Кормчим пошёл Хравн. Своей лодки у него в этот сезон не было, а чужую он вёл лучше, чем половина посёлка свою.

Вышли ещё затемно. Материал грузили при факелах, и дуб на опоры лежал поверх сосны, чтобы не замочило.

Первое, что я заметил, — вода была слишком спокойная.
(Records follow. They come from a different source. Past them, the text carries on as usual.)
/-- The DAC's copy of a sample, by the byte that an 8-bit one is (R704). -/
theorem playDacValue_of_byte {is16 : Bool} {v : Sample} {b : Byte} (hv : is16 = false → v = b.signExtend 16) :
    playDacValue is16 v = if is16 then v else BitVec.ofInt 16 (b.toInt * 64) := by
  cases is16 with
  | true => simp only [playDacValue, if_true]
  | false =>
    have hsign : (b.signExtend 16).toInt = b.toInt := BitVec.toInt_signExtend_of_le (by decide)
    simp [playDacValue, scaleForDac, trunc16, hv rfl, hsign]

/-- A play tick leaves the DAC as the DAC's own sink does. -/
theorem dacPart_dmaPlayMove (s : State) :
    dacPart (dmaPlayMove s).block = dacPart (if s.block.playDma.connectedToCodec then
      dacSink (playDacValue s.block.is16Bit (playSample (effectiveAddr s.block.playDma) s)) s.block.playDma.slot s
      else s).block := by
  obtain ⟨r, hb⟩ := advanceChannel_block .play (playInc s.block) (playFed s)
  have hread := tickFrame_readPlaySample (effectiveAddr s.block.playDma) s
  calc dacPart (dmaPlayMove s).block = dacPart (playFed s).block := by rw [dmaPlayMove_eq, hb]; rfl
    _ = _ := fanOut_dacPart _ _ _ _ _ _ _ _
    _ = _ := dacPart_dacSink_congr hread.params (by rw [readPlaySample_block]) _ _ _

/-- Settles O39: the tick is the feeding of the sample and one step of the channel. -/
theorem playTickFeedsItsDestinations : Obligations.PlayTickFeedsItsDestinations := by
  intro s hm c a v forDac n s0 s1 s2 s3 s4 s5
  have htick : dmaPlayTick s = dmaPlayMove s0 := dmaPlayTick_of_moves hm
  have hv : playSample a s0 = v := playSample_takePlayFlag a s
  have hforDac : playDacValue s.block.is16Bit v = forDac :=
    playDacValue_of_byte fun h => if_neg (Bool.eq_false_iff.1 h)
  have hfed : playFed s0 = s4 := by
    have h : playFed s0 = fanOut c.connectedToDma c.connectedToCodec c.connectedToDsp (playSample a s0)
      (playDacValue s.block.is16Bit (playSample a s0)) c.slot (frameSync c.slot) s1 := rfl
    rw [h, hv, hforDac]
    rfl
  have hn : c.frameCounter + playInc s0.block = n := congrArg (c.frameCounter + ·) (counterAdvance_eq _ _ _)
  refine ⟨fun b => memByte_of_listed, fun b hb => memByte_of_listed (by rwa [memRead_memory]), ?_, ?_, Prod.mk.inj ?_⟩
  · obtain ⟨d, q, r, m, hb⟩ := playFed_block s0
    rw [hfed] at hb
    have hplay : s4.block.playDma = s0.block.playDma := by rw [hb]
    have htracks : s4.block.playTracks = s.block.playTracks := by rw [hb]
    have hmoved : movedOn s4.block.playTracks (playInc s0.block) s4.block.playDma =
        { s4.block.playDma with slot := (c.slot + 1) % (s.block.playTracks * 2), frameCounter := n } := by
      rw [htracks, hplay, ← hn]
      rfl
    have hs5 : updDma .play (movedOn s4.block.playTracks (playInc s0.block)) s4 = s5 :=
      congrArg (fun d => { s4 with block := { s4.block with playDma := d } }) hmoved
    rw [htick, dmaPlayMove_eq, hfed, advanceChannel_eq, tracksOf_play, hs5, dmaOf_play, hplay, ← hn]
  · have hframe : TickFrame s1 (dmaPlayMove s0) :=
      (tickFrame_fanOut _ _ _ _ _ _ _ _).trans (tickFrame_advanceChannel _ _ _)
    obtain ⟨l, hl⟩ := hframe.events
    have hs1 := readPlaySample_events a s0
    exact ⟨l, by rw [htick, hl]; exact congrArg (· ++ l) hs1⟩
  · rw [htick, ← hforDac, ← hv]
    exact (dacPart_dmaPlayMove s0).trans (dacPart_dacSink_congr (s := s) (t := s0) rfl rfl _ _ _)

/-! ### DMA-record (R710 to R713) -/

/-- The store of a sample at the record address, big-endian or its low byte. -/
def recordStore (v : Sample) (s : State) : State :=
  if s.block.is16Bit then writeSampleWord (effectiveAddr s.block.recDma) v s
  else memWrite (effectiveAddr s.block.recDma) (low8 v) s

/-- How far a stored sample moves the record counter. -/
def recordInc (b : Block) : Nat := counterAdvance b.is16Bit b.isStereo b.recDma.slot

theorem dmaRecordSink_of_stopped {s : State} (h : s.block.recDma.isRunning = false) (v : Sample) :
    dmaRecordSink v s = s := by simp [dmaRecordSink, h]

theorem dmaRecordSink_of_running {s : State} (h : s.block.recDma.isRunning = true) (v : Sample) :
    dmaRecordSink v s = advanceChannel .record (recordInc s.block) (recordStore v s) := by
  simp [dmaRecordSink, h, recordInc, recordStore]

@[simp] theorem recordStore_block (v : Sample) (s : State) : (recordStore v s).block = s.block := by
  unfold recordStore
  split <;> rfl

theorem dmaRecordSink_recDma {s : State} (h : s.block.recDma.isRunning = true) (v : Sample) :
    (dmaRecordSink v s).block.recDma = afterSample s.block.recordTracks (recordInc s.block) s.block.latchedStartRec
      s.block.latchedEndRec s.block.recDma := by
  obtain ⟨r, hb⟩ := advanceChannel_block .record (recordInc s.block) (recordStore v s)
  rw [dmaRecordSink_of_running h, hb, recordStore_block]
  rfl

theorem dmaRecordSink_memory {s : State} (h : s.block.recDma.isRunning = true) (v : Sample) :
    (dmaRecordSink v s).memory = (recordStore v s).memory := by
  rw [dmaRecordSink_of_running h, advanceChannel_memory]

/-- What a running record channel records first: the stores of its sample. -/
theorem dmaRecordSink_events {s : State} (h : s.block.recDma.isRunning = true) (v : Sample) :
    ∃ l, (dmaRecordSink v s).events = (recordStore v s).events ++ l := by
  rw [dmaRecordSink_of_running h]
  exact (tickFrame_advanceChannel _ _ _).events

theorem dmaRecordSink_handshakeFrame (v : Sample) (s : State) :
    (dmaRecordSink v s).block.recDma.handshakeFrame = s.block.recDma.handshakeFrame := by
  cases h : s.block.recDma.isRunning with
  | false => rw [dmaRecordSink_of_stopped h]
  | true => rw [dmaRecordSink_recDma h, afterSample_handshakeFrame]

theorem memLookup_memWrite_same (a : Addr) (v : Byte) (s : State) :
    memLookup (memWrite a v s).memory a.toNat = some v := memLookup_memInsert_same _ _ _

theorem memLookup_memWrite_other {a b : Addr} (h : b ≠ a) (v : Byte) (s : State) :
    memLookup (memWrite a v s).memory b.toNat = memLookup s.memory b.toNat :=
  memLookup_memInsert_other (mt BitVec.eq_of_toNat_eq h) _ _

theorem addr_ne_succ (a : Addr) : a ≠ a + 1 := by bv_omega

/-- A 16-bit store is big-endian. -/
theorem memLookup_writeSampleWord (a : Addr) (v : Sample) (s : State) :
    memLookup (writeSampleWord a v s).memory a.toNat = some (high8 v) ∧
      memLookup (writeSampleWord a v s).memory (a + 1).toNat = some (low8 v) :=
  ⟨(memLookup_memWrite_other (addr_ne_succ a) _ _).trans (memLookup_memWrite_same _ _ _), memLookup_memWrite_same _ _ _⟩

/-- A 16-bit sample for a running record channel lies big-endian at its address. -/
theorem dmaRecordSink_stores_word {s : State} (h : s.block.recDma.isRunning = true) (h16 : s.block.is16Bit = true)
    (v : Sample) :
    memLookup (dmaRecordSink v s).memory (effectiveAddr s.block.recDma).toNat = some (high8 v) ∧
      memLookup (dmaRecordSink v s).memory (effectiveAddr s.block.recDma + 1).toNat = some (low8 v) := by
  rw [dmaRecordSink_memory h, recordStore, if_pos h16]
  exact memLookup_writeSampleWord _ _ _

/-- A sample leaves every byte but the one or two at the record address. -/
theorem memLookup_recordStore_other {s : State} {b : Addr} (h : b ≠ effectiveAddr s.block.recDma)
    (h16 : s.block.is16Bit = true → b ≠ effectiveAddr s.block.recDma + 1) (v : Sample) :
    memLookup (recordStore v s).memory b.toNat = memLookup s.memory b.toNat := by
  unfold recordStore
  split
  · next hw => exact (memLookup_memWrite_other (h16 hw) _ _).trans (memLookup_memWrite_other h _ _)
  · exact memLookup_memWrite_other h _ _

/-- Settles O41: a running channel stores, by the format, and moves on. -/
theorem recordSinkStoresTheSample : Obligations.RecordSinkStoresTheSample := by
  intro s v c a n moved t
  refine ⟨fun h => dmaRecordSink_of_stopped h v, fun h => ⟨fun h16 => ?_, fun h8 => ?_, ?_⟩⟩
  · obtain ⟨hhigh, hlow⟩ := dmaRecordSink_stores_word h h16 v
    obtain ⟨l, hl⟩ := dmaRecordSink_events h v
    refine ⟨hhigh, hlow, fun b hb hb1 => ?_, l, ?_⟩
    · rw [dmaRecordSink_memory h]
      exact memLookup_recordStore_other hb (fun _ => hb1) v
    · rw [hl, recordStore, if_pos h16, writeSampleWord, memWrite_eq, memWrite_eq, List.append_assoc s.events]
      rfl
  · obtain ⟨l, hl⟩ := dmaRecordSink_events h v
    have hstore : recordStore v s = memWrite a (low8 v) s := by
      rw [recordStore, h8, if_neg Bool.false_ne_true]
      rfl
    refine ⟨?_, fun b hb => ?_, l, by rw [hl, hstore]; rfl⟩
    · rw [dmaRecordSink_memory h, hstore]
      exact memLookup_memWrite_same _ _ _
    · rw [dmaRecordSink_memory h, hstore]
      exact memLookup_memWrite_other hb _ _
  · rw [dmaRecordSink_recDma h, recordInc, counterAdvance_eq]
    rfl

/-! ### One sample in two places (R739) -/

/-- A play tick stores in memory what DMA-record stores of its sample. -/
theorem dmaPlayMove_memory (s : State) :
    (dmaPlayMove s).memory =
      (if s.block.playDma.connectedToDma then
        dmaRecordSink (playSample (effectiveAddr s.block.playDma) s) (readPlaySample (effectiveAddr s.block.playDma) s)
      else readPlaySample (effectiveAddr s.block.playDma) s).memory :=
  (advanceChannel_memory _ _ _).trans (fanOut_memory _ _ _ _ _ _ _ _)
Не штиль. Это было что-то другое. Поверхность стояла ровная, но под ней ничего не двигалось. Ни всплеска, ни ряби от косяка, ни того характерного дрожания на границе течений, которое видно, если смотреть долго на воду.

— Мёртвая вода, — сказал Хравн. — Не люблю.

Никто ему не ответил.

Про пустые сети в посёлке говорили уже почти месяц, и я, честно сказать, до этого дня относился к разговорам как к байкам.

Рыба уходит. Это нормально.

Она уходит каждый год — глубже, южнее, в другие места, где вода теплее.

И каждый год половина посёлка объясняет это по-своему: одни говорят про течения, другие про луну, третьи про то, что кто-то в позапрошлом месяце неправильно выбросил требуху за борт.

Обычно к концу сезона она снова возвращается, и все объяснения оказываются одинаково верными.

Но в тот день, под скалами, я перестал считать это чем-то обычным.

Дело было даже не в сетях. Дело было в птицах.

Их не было.

Северная линия — это скалы, а скалы в конце лета означают птичьи базары: гвалт, помёт на камне, вонь, тучи кайр и моевок, которые срываются с уступов от любого громкого звука.

Мы шли под этими скалами полдня, и на них сидели птицы.

Просто сидели.

Не кормились. Не летали над водой, не пикировали, не дрались за места. Сидели на уступах и смотрели вниз, на воду.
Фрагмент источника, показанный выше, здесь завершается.